This woman would hound me for the next year, her disembodied voice blasting out of a tinny speaker dangling by a wire just far enough from the bottom bunk that I could not disable it with a broom, yet close enough to wreck my mornings. And not just mine. She was China’s daily national wake-up call, broadcast across the country, with the same clanging music and panicky martial message.
Around me, seven Chinese men, ranging in age from eighteen to mid-thirties, all dressed in blue long-sleeved T-shirts and long johns, rustled out of their cotton bedding. As if on cue, they sent up a chorus of phlegmy hocks. Some spat on the floor; others into white enamel teacups. One by one, they slipped on flip-flops, grabbed their metal washbasins, yanked filthy washrags from a jerry-rigged clothesline stretched across the room, and shuffled off to the public bathroom to elbow out a space at a trough of cold water.
I lolled in bed, slowly unfolding my six-foot-two frame from the chin-to-knees position I had to assume to sleep on a five-foot-ten bed. Above me my bunkmate, Xu Ruiqing, lounged, too. Xu (pronounced shoe) was the eldest in our room, a thirty-two-year-old Communist Party functionary from a little city sixty miles east of Nanjing. His formal title was Secretary of the Communist Party Committee of the Students Majoring in History, Nanjing University, Class of 1982—a lot of words that meant he could linger in bed if he wanted, too. Like me and the others in the room, Xu was an undergraduate student, but he had special duties: determining who would get a shot at membership in the ruling Communist Party, and keeping tabs on his fellow students, me included, for any signs of wayward behavior.
I surveyed the room, a dark box with cement floors and dingy whitewashed walls, half the size of my bedroom at my folks’ apartment in Manhattan. Crammed against the walls were four bunk beds with gunmetal frames and rice-husk mattresses. The lumpy pillows were also stuffed with rice husks that would stab through the thin cotton cover. Our bedrolls, still in heaps, would soon be folded with military precision. Tacked on the walls were snapshots from home, typically the family arrayed solemnly around their most valuable possession, more often than not a clunky radio.
Eight wooden desks were shoved together in the center of the room, each desk matched with a stool.
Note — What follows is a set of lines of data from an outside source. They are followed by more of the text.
-- ==== Sys2Proof/Machine/Core.lean ====
section
/-! DEFINITION. The machine as the host runs it. -/

def Sys2Proof.core : Host.Core := { State := Sys2Proof.Machine.State, Fault := Sys2Proof.Machine.Fault, Refusal := Sys2Proof.Machine.Refusal, step := Sys2Proof.Machine.step, reset := Sys2Proof.Machine.State.reset }
end

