-- ==== Sys2Proof/Certificates/Slice0/Obligations.lean ====
section
/-! DEFINITION. The statements for the provers. Each docstring cites the rules of spec/ it speaks of. -/

open Sys2Proof Sys2Proof.Machine Sys2Proof.Safety

/-- R140, steps 2 to 4. -/
def Obligations.GuardsAndLevels : Prop :=
  ∀ (i : Instr) (s : State),
    let traps := fun (c : BitVec 8) => s.me.inh = false → Completes i s (TakesTrap s c 0 (s.cur.word.zeroExtend 64) s.cur.ipc)
    (s.me.pl.toNat < needOf i → traps 0x02) ∧
    (needOf i ≤ s.me.pl.toNat → onlyT7 i = true → s.cur.thread ≠ 7 → traps 0x01) ∧
    (needOf i ≤ s.me.pl.toNat → (onlyT7 i = true → s.cur.thread = 7) →
      ∀ p, guardOf i = some p → s.me.pred p = false → Completes i s (OnlyAdvances s))

/-- R213, R316, R317, R319. -/
def Obligations.TrapsAndReturns : Prop :=
  ∀ (p : PReg) (n : BitVec 18) (s : State), s.me.pred p = true →
    (s.me.inh = false → Completes (.trap p n) s (TakesTrap s 0x12 0 (n.zeroExtend 64) (s.cur.ipc + 4))) ∧
    (s.me.inh = true → Completes (.trap p n) s (fun t =>
      t.me.st = .halted ∧ t.me.cause = s.me.cause ∧ t.me.tepc = s.me.tepc ∧ t.me.tval = s.me.tval ∧ t.me.pc = s.me.pc)) ∧
    (1 ≤ s.me.pl.toNat → Completes (.tret p) s (fun t => t.me.pc = s.me.tepc &&& ~~~3#64 ∧ t.me.pl = s.me.ppl ∧ t.me.ppl = 0 ∧
      t.me.inh = false ∧ t.me.next = (if isRptAt s.here (s.me.tepc &&& ~~~3#64) then s.me.next else 0) ∧ t.me.g = s.me.g ∧
      t.me.p = s.me.p ∧ t.me.cause = s.me.cause ∧ t.me.tval = s.me.tval ∧ t.me.tepc = s.me.tepc ∧ OnlyThread s t ∧ SameBytes s t))

/-- R177, Table 08-2, R178: every result is wrapped to 64 bits. -/
def Obligations.IntegerResults : Prop :=
  ∀ (d a b : GReg) (p : PReg) (s : State), s.me.pred p = true →
    let x := s.me.reg a
    let y := s.me.reg b
    let n := y.toNat % 64
    Completes (.add d a b p) s (WritesReg s d (BitVec.ofInt 64 (x.toInt + y.toInt))) ∧
    Completes (.sub d a b p) s (WritesReg s d (BitVec.ofInt 64 (x.toInt - y.toInt))) ∧
    Completes (.and d a b p) s (WritesReg s d (x &&& y)) ∧
    Completes (.or d a b p) s (WritesReg s d (x ||| y)) ∧
    Completes (.xor d a b p) s (WritesReg s d (x ^^^ y)) ∧
    Completes (.andn d a b p) s (WritesReg s d (x &&& ~~~y)) ∧
    Completes (.shl d a b p) s (WritesReg s d (BitVec.ofNat 64 (x.toNat * 2 ^ n))) ∧
    Completes (.shr d a b p) s (WritesReg s d (BitVec.ofNat 64 (x.toNat / 2 ^ n))) ∧
    Completes (.sar d a b p) s (WritesReg s d (BitVec.ofInt 64 (x.toInt / 2 ^ n))) ∧
    Completes (.rotl d a b p) s (WritesReg s d ((x <<< n) ||| (x >>> (64 - n)))) ∧
    Completes (.min d a b p) s (WritesReg s d (if x.toInt < y.toInt then x else y)) ∧
    Completes (.max d a b p) s (WritesReg s d (if y.toInt < x.toInt then x else y)) ∧
    Completes (.minu d a b p) s (WritesReg s d (if x.toNat < y.toNat then x else y)) ∧
    Completes (.maxu d a b p) s (WritesReg s d (if y.toNat < x.toNat then x else y)) ∧
    Completes (.clz d a p) s (WritesReg s d (if x = 0 then 64 else BitVec.ofNat 64 (63 - Nat.log2 x.toNat))) ∧
    Completes (.popc d a p) s
      (WritesReg s d (BitVec.ofNat 64 (((List.range 64).filter (fun k => x.getLsbD k)).length))) ∧
    Completes (.mul d a b p) s (WritesReg s d (BitVec.ofInt 64 (x.toInt * y.toInt))) ∧
    Completes (.mulh d a b p) s (WritesReg s d (BitVec.ofInt 64 (x.toInt * y.toInt / 2 ^ 64))) ∧
    Completes (.mulhu d a b p) s (WritesReg s d (BitVec.ofNat 64 (x.toNat * y.toNat / 2 ^ 64))) ∧
    Completes (.div d a b p) s
      (WritesReg s d (if y = 0 then BitVec.allOnes 64 else BitVec.ofInt 64 (x.toInt.tdiv y.toInt))) ∧
    Completes (.divu d a b p) s
      (WritesReg s d (if y = 0 then BitVec.allOnes 64 else BitVec.ofNat 64 (x.toNat / y.toNat))) ∧
    Completes (.rem d a b p) s (WritesReg s d (if y = 0 then x else BitVec.ofInt 64 (x.toInt.tmod y.toInt))) ∧
    Completes (.remu d a b p) s (WritesReg s d (if y = 0 then x else BitVec.ofNat 64 (x.toNat % y.toNat)))

/-- R179, R180, R148, R183, R140 (SEL). -/
def Obligations.ImmediateResults : Prop :=
  ∀ (d a b : GReg) (p : PReg) (i : BitVec 13) (k : BitVec 6) (u : BitVec 18) (w : BitVec 32) (s : State),
    let x := s.me.reg a
    let y := s.me.reg b
    (s.me.pred p = true →
      Completes (.addi d a p i) s (WritesReg s d (BitVec.ofInt 64 (x.toInt + i.toInt))) ∧
      Completes (.andi d a p i) s (WritesReg s d (x &&& BitVec.ofNat 64 i.toNat)) ∧
      Completes (.ori d a p i) s (WritesReg s d (x ||| BitVec.ofNat 64 i.toNat)) ∧
      Completes (.xori d a p i) s (WritesReg s d (x ^^^ BitVec.ofNat 64 i.toNat)) ∧
      Completes (.shli d a p k) s (WritesReg s d (BitVec.ofNat 64 (x.toNat * 2 ^ k.toNat))) ∧
      Completes (.shri d a p k) s (WritesReg s d (BitVec.ofNat 64 (x.toNat / 2 ^ k.toNat))) ∧
      Completes (.sari d a p k) s (WritesReg s d (BitVec.ofInt 64 (x.toInt / 2 ^ k.toNat))) ∧
      Completes (.lui d p u) s (WritesReg s d (BitVec.ofInt 64 (u.toInt * 2 ^ 14))) ∧
      Completes (.lix d p w) s (WritesReg s d (BitVec.ofInt 64 w.toInt)) ∧
      Completes (.addr1 d a b p) s (WritesReg s d (BitVec.ofNat 64 (x.toNat + y.toNat))) ∧
      Completes (.addr2 d a b p) s (WritesReg s d (BitVec.ofNat 64 (x.toNat + 2 * y.toNat))) ∧
      Completes (.addr4 d a b p) s (WritesReg s d (BitVec.ofNat 64 (x.toNat + 4 * y.toNat))) ∧
      Completes (.addr8 d a b p) s (WritesReg s d (BitVec.ofNat 64 (x.toNat + 8 * y.toNat)))) ∧
    Completes (.sel d a b p) s (WritesReg s d (if s.me.pred p = true then x else y))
At head-height, my roommates had strung three wire clotheslines. Wet laundry, scabrous underwear, holey T-shirts, and faded Mao jackets drooped from the wires. From my bottom bunk in the purple darkness of early morning, the lines resembled mountain ridges stretching off into the distance.
The whole scene, lit by two naked low-watt bulbs, looked more like a work camp than university student housing—The Grapes of Wrath goes Asian. The only nod to modernity was taped on the wall near my pillow: a picture of New York’s skyline and the skull and roses of the Grateful Dead.
I had arrived in China in September 1980 after completing my third year at Stanford University. The United States had established diplomatic relations with China only a year earlier, though contacts between the two countries had intensified beginning in 1971, when Henry Kissinger, then the national security adviser, made a secret trip to Beijing as part of President Richard Nixon’s plan to thaw the decades-old cold war with the Communist nation. The two powers then united in a secret and ultimately successful campaign, involving intelligence sharing and gunrunning to rebels in Afghanistan and other Third World hotspots, with the goal of entombing their shared enemy: the Soviet Union.
You’d never guess it from the bare-bones surroundings of my dorm room, but I considered myself lucky to be in China. I’d started to study modern Chinese history and the Chinese language at a time when China was terra incognita. As a twenty-one-year-old American exchange student, I had won a front-row seat at what I thought was going to be the greatest show on Earth: the reemergence of China on the world scene after four decades of self-imposed isolation. Being a student offered opportunities not available to Western diplomats, businessmen, or journalists for the simple reason that the Chinese government didn’t much care about us foreign college kids. We could move around more freely, have closer contact with the locals, and, as a result, get a better idea of what it was like to be Chinese.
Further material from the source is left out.